La Réserve fédérale va continuer son programme d’assouplissement quantitatif, dont le terme n’a pas encore été fixé. Selon ses projections, les taux directeurs devraient rester à leur niveau actuel au moins jusqu’à la fin de 2023. Compte tenu de la faiblesse des taux d’intérêt et de l’expansion de la taille du bilan des banques centrales, l’accès facile au financement à des conditions attractives devrait persister. La transmission à l’économie réelle dépend en très grande partie de la manière dont la demande de crédit évolue. La demande pourrait être atone pour certains types de crédits – comme les investissements des entreprises – si la confiance dans l’avenir reste trop déprimée. Les mesures de relance budgétaire jouent donc un rôle particulièrement important en complément de la politique monétaire. Aux États-Unis, après le plan de relance voté en décembre dernier, l’administration Biden travaille à un programme supplémentaire de l’ordre de USD 1 900 mds. En Europe, le déploiement de fonds dans le cadre du plan « Next Generation » de l’UE devrait commencer au second semestre, apportant un soutien à la croissance.
Les campagnes de vaccination et les mesures budgétaires et monétaires prises par les pouvoirs publics devraient soutenir la confiance mais la levée des mesures d’aide temporaire – chômage partiel, garanties des prêts par l’État, etc.- laisse craindre une augmentation des défaillances d’entreprises et du chômage, tout au moins provisoirement. Ces facteurs pourraient freiner la reprise sans toutefois la compromettre.

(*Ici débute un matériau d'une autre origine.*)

-- ==== Sys2Proof/Laws/Ram.lean ====
section
/-! SUPPORT. Laws/Ram.lean: bytes written are the bytes read back, every other byte reads as before, and every operation on
memory keeps its canonical form. -/

namespace Sys2Proof.Machine

/-! ### Byte memory -/

theorem Mem.readD_length (d : Nat → Byte) (m : Mem) (a n : Nat) : (Mem.readD d m a n).length = n := by
  induction n generalizing a with
  | zero => rfl
  | succ n ih => simp [Mem.readD, ih]

/-- Byte `i` of a read is the byte at that address. -/
theorem Mem.readD_getElem (d : Nat → Byte) (m : Mem) (a n i : Nat) (h : i < (Mem.readD d m a n).length) :
    (Mem.readD d m a n)[i] = SMap.get d m (a + i) := by
  induction n generalizing a i with
  | zero => simp [Mem.readD] at h
  | succ n ih =>
    cases i with
    | zero => rfl
    | succ i =>
      simp only [Mem.readD, List.getElem_cons_succ]
      rw [ih]
      congr 1
      omega

/-- Reads that agree byte by byte are equal. -/
theorem Mem.readD_congr {d e : Nat → Byte} {m l : Mem} {a n : Nat}
    (h : ∀ i, i < n → SMap.get d m (a + i) = SMap.get e l (a + i)) : Mem.readD d m a n = Mem.readD e l a n := by
  induction n generalizing a with
  | zero => rfl
  | succ n ih =>
    simp only [Mem.readD]
    rw [show SMap.get d m a = SMap.get e l a by simpa using h 0 (by omega)]
    congr 1
    refine ih fun i hi => ?_
    have := h (i + 1) (by omega)
    simpa [Nat.add_assoc, Nat.add_comm 1] using this

theorem Mem.writeD_wf {d : Nat → Byte} {m : Mem} (hm : SMap.Wf d m) (a : Nat) (bs : List Byte) :
    SMap.Wf d (Mem.writeD d m a bs) := by
  induction bs generalizing m a with
  | nil => exact hm
  | cons b bs ih => exact ih (SMap.set_wf hm a b) (a + 1)

/-- What a byte reads after a write: the byte written there, or what it read before. -/
theorem Mem.get_writeD {d : Nat → Byte} {m : Mem} (hm : SMap.Wf d m) (a : Nat) (bs : List Byte) (j : Nat) :
    SMap.get d (Mem.writeD d m a bs) j =
      if a ≤ j ∧ j < a + bs.length then bs.getD (j - a) 0#8 else SMap.get d m j := by
  induction bs generalizing m a with
  | nil =>
    have : ¬ (a ≤ j ∧ j < a + ([] : List Byte).length) := by simp
    rw [if_neg this]
    rfl
  | cons b bs ih =>
    show SMap.get d (Mem.writeD d (SMap.set d m a b) (a + 1) bs) j = _
    rw [ih (SMap.set_wf hm a b), SMap.get_set hm]
    simp only [List.length_cons]
    by_cases h1 : j = a
    · subst h1
      have h2 : ¬ (j + 1 ≤ j ∧ j < j + 1 + bs.length) := by omega
      have h3 : j ≤ j ∧ j < j + (bs.length + 1) := by omega
      rw [if_neg h2, if_pos h3]
      simp
    · by_cases h2 : a + 1 ≤ j ∧ j < a + 1 + bs.length
      · have h3 : a ≤ j ∧ j < a + (bs.length + 1) := by omega
        rw [if_pos h2, if_pos h3, show j - a = (j - (a + 1)) + 1 by omega]
        simp
      · have h3 : ¬ (a ≤ j ∧ j < a + (bs.length + 1)) := by omega
        rw [if_neg h2, if_neg h3, if_neg h1]

/-- What was written is read back. -/
theorem Mem.read_writeD {d : Nat → Byte} {m : Mem} (hm : SMap.Wf d m) (a : Nat) (bs : List Byte) :
    Mem.readD d (Mem.writeD d m a bs) a bs.length = bs := by
  apply List.ext_getElem (Mem.readD_length ..)
  intro i h1 h2
  rw [Mem.readD_getElem, Mem.get_writeD hm]
  have : a ≤ a + i ∧ a + i < a + bs.length := by omega
  rw [if_pos this, show a + i - a = i by omega, List.getD_eq_getElem _ _ h2]

/-! ### The module's memory -/

@[simp] theorem Ram.poke_lost (m : Ram) (a : Nat) (bs : List Byte) : (m.poke a bs).lost = m.lost := rfl
@[simp] theorem Ram.poke_dead (m : Ram) (a : Nat) (bs : List Byte) : (m.poke a bs).dead = m.dead := rfl
@[simp] theorem Ram.poke_blks (m : Ram) (a : Nat) (bs : List Byte) : (m.poke a bs).blks = m.blks := rfl
@[simp] theorem Ram.poke_dflt (m : Ram) (a : Nat) (bs : List Byte) : (m.poke a bs).dflt = m.dflt := rfl
@[simp] theorem Ram.poke_blkD (m : Ram) (a : Nat) (bs : List Byte) : (m.poke a bs).blkD = m.blkD := rfl
@[simp] theorem Ram.poke_gone (m : Ram) (a : Nat) (bs : List Byte) (x : Nat) : (m.poke a bs).gone x = m.gone x := rfl
@[simp] theorem Ram.poke_blk (m : Ram) (a : Nat) (bs : List Byte) (x : Nat) : (m.poke a bs).blk x = m.blk x := rfl
@[simp] theorem Ram.setBlk_lost (m : Ram) (a : Nat) (b : Blk) : (m.setBlk a b).lost = m.lost := rfl
@[simp] theorem Ram.setBlk_dead (m : Ram) (a : Nat) (b : Blk) : (m.setBlk a b).dead = m.dead := rfl
@[simp] theorem Ram.setBlk_bytes (m : Ram) (a : Nat) (b : Blk) : (m.setBlk a b).bytes = m.bytes := rfl
@[simp] theorem Ram.setBlk_dflt (m : Ram) (a : Nat) (b : Blk) : (m.setBlk a b).dflt = m.dflt := rfl
@[simp] theorem Ram.setBlk_blkD (m : Ram) (a : Nat) (b : Blk) : (m.setBlk a b).blkD = m.blkD := rfl
@[simp] theorem Ram.setBlk_gone (m : Ram) (a : Nat) (b : Blk) (x : Nat) : (m.setBlk a b).gone x = m.gone x := rfl
@[simp] theorem Ram.setBlk_byte (m : Ram) (a : Nat) (b : Blk) (x : Nat) : (m.setBlk a b).byte x = m.byte x := rfl
@[simp] theorem Ram.setBlk_read (m : Ram) (a : Nat) (b : Blk) (x n : Nat) : (m.setBlk a b).read x n = m.read x n := rfl

theorem Ram.poke_wf {m : Ram} (h : m.wf) (a : Nat) (bs : List Byte) : (m.poke a bs).wf := ⟨Mem.writeD_wf h.1 a bs, h.2⟩

theorem Ram.setBlk_wf {m : Ram} (h : m.wf) (a : Nat) (b : Blk) : (m.setBlk a b).wf := ⟨h.1, SMap.set_wf h.2 _ _⟩

/-- What a byte reads after a poke. -/
theorem Ram.byte_poke {m : Ram} (h : m.wf) (a : Nat) (bs : List Byte) (j : Nat) :
    (m.poke a bs).byte j = if a ≤ j ∧ j < a + bs.length then bs.getD (j - a) 0#8 else m.byte j :=
  Mem.get_writeD h.1 a bs j

theorem Ram.read_poke {m : Ram} (h : m.wf) (a : Nat) (bs : List Byte) : (m.poke a bs).read a bs.length = bs :=
  Mem.read_writeD h.1 a bs

theorem Ram.byte_poke_other {m : Ram} (h : m.wf) {a : Nat} {bs : List Byte} {j : Nat} (hj : ¬ (a ≤ j ∧ j < a + bs.length)) :
    (m.poke a bs).byte j = m.byte j := by rw [Ram.byte_poke h, if_neg hj]

theorem Ram.blk_setBlk {m : Ram} (h : m.wf) (a : Nat) (b : Blk) (x : Nat) :
    (m.setBlk a b).blk x = if m.gone x then m.blk x else if x / 256 = a / 256 then b else m.blk x := by
  unfold Ram.blk
  simp only [Ram.setBlk_gone]
  by_cases hx : m.gone x
  · simp only [hx, if_true]
  · simp only [hx, Bool.false_eq_true, if_false]
    exact SMap.get_set h.2 _ _ _

theorem Ram.writePart_wf {m : Ram} (h : m.wf) (w : Writer) (fr a : Nat) (bs : List Byte) : (m.writePart w fr a bs).wf := by
  unfold Ram.writePart
  dsimp only
  (repeat' split)
  · exact h
  all_goals exact Ram.setBlk_wf (Ram.poke_wf h _ _) _ _

/-- A fold of operations that each keep the canonical form keeps it. -/
theorem Ram.foldl_wf {β : Type} (f : Ram → β → Ram) (hf : ∀ m x, m.wf → (f m x).wf) (l : List β) {m : Ram} (h : m.wf) :
    (l.foldl f m).wf := by
  induction l generalizing m with
  | nil => exact h
  | cons x l ih => exact ih (hf m x h)

theorem Ram.write_wf {m : Ram} (h : m.wf) (w : Writer) (fr a : Nat) (bs : List Byte) : (m.write w fr a bs).wf :=
  Ram.foldl_wf _ (fun _ _ h => Ram.writePart_wf h _ _ _ _) _ h

theorem Ram.carry_wf {m : Ram} (h : m.wf) (src dst n : Nat) : (m.carry src dst n).wf := by
  refine Ram.foldl_wf _ (fun m i h => ?_) _ h
  split
  · exact h
  · exact Ram.setBlk_wf (Ram.poke_wf h _ _) _ _

theorem Ram.mark_wf {m : Ram} (h : m.wf) (ds : List (Nat × Nat)) : (m.mark ds).wf :=
  Ram.foldl_wf _ (fun _ _ h => Ram.poke_wf h _ _) _ h

theorem State.sheetWrite_wf {s : State} (h : s.ram.wf) (w : Writer) (a : Nat) (bs : List Byte) : (s.sheetWrite w a bs).ram.wf :=
  Ram.mark_wf (Ram.write_wf h _ _ _ _) _

theorem State.sheetCarry_wf {s : State} (h : s.ram.wf) (src dst n : Nat) : (s.sheetCarry src dst n).ram.wf :=
  Ram.mark_wf (Ram.carry_wf h _ _ _) _

theorem State.storeWrite_wf {s : State} (h : s.ram.wf) (w : Writer) (a o : Nat) (bs : List Byte) :
    (s.storeWrite w a o bs).ram.wf := Ram.write_wf h _ _ _ _

theorem State.storeCarry_wf {s : State} (h : s.ram.wf) (src a o n : Nat) : (s.storeCarry src a o n).ram.wf :=
  Ram.carry_wf h _ _ _

/-- Bytes and checks dropped from memory: what stays is canonical. -/
theorem Ram.drop_wf {m : Ram} (h : m.wf) (p q : Nat → Bool) (dead : List Nat) :
    Ram.wf ⟨SMap.drop p m.bytes, SMap.drop q m.blks, dead, m.lost⟩ := ⟨SMap.drop_wf h.1 _, SMap.drop_wf h.2 _⟩

theorem Ram.clearStore_wf {m : Ram} (h : m.wf) (a : Nat) : (m.clearStore a).wf := Ram.drop_wf h _ _ _

end Sys2Proof.Machine
end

Avec le redressement de l’économie, l’attention des marchés financiers se portera progressivement sur les effets produits par l’orientation de la politique des banques centrales. Aux États-Unis, cela consistera à évaluer la probabilité du ralentissement, par la Réserve fédérale, du rythme de ses achats d’actifs et, dans la zone euro, la possibilité d’un arrêt du « Programme d’achat d’urgence pandémique » (PEPP) de la BCE. Les rendements des Treasuries devraient remonter sous l’effet des mesures de relance budgétaire et de la reprise économique, mais aussi en raison du fait que la Fed acceptera de laisser courir l’inflation, comme elle le souhaite, au-delà de son objectif de 2 %. Comme observé habituellement, les rendements des obligations dans la zone euro seront dans une très large mesure influencés par leurs homologues américains. La perspective d’une reprise plus durable avec le déploiement des vaccins devrait contribuer à une légère augmentation des rendements obligataires. L’arrêt du PEPP devrait entraîner un élargissement des spreads vis-à-vis du Bund. Nous tablons sur la poursuite du repli du dollar par rapport à l’euro vers 1,25, d’ici à la fin de l’année. Un facteur de risque, à cet égard, réside dans un changement de guidance de la Fed, une évolution peu probable à court terme.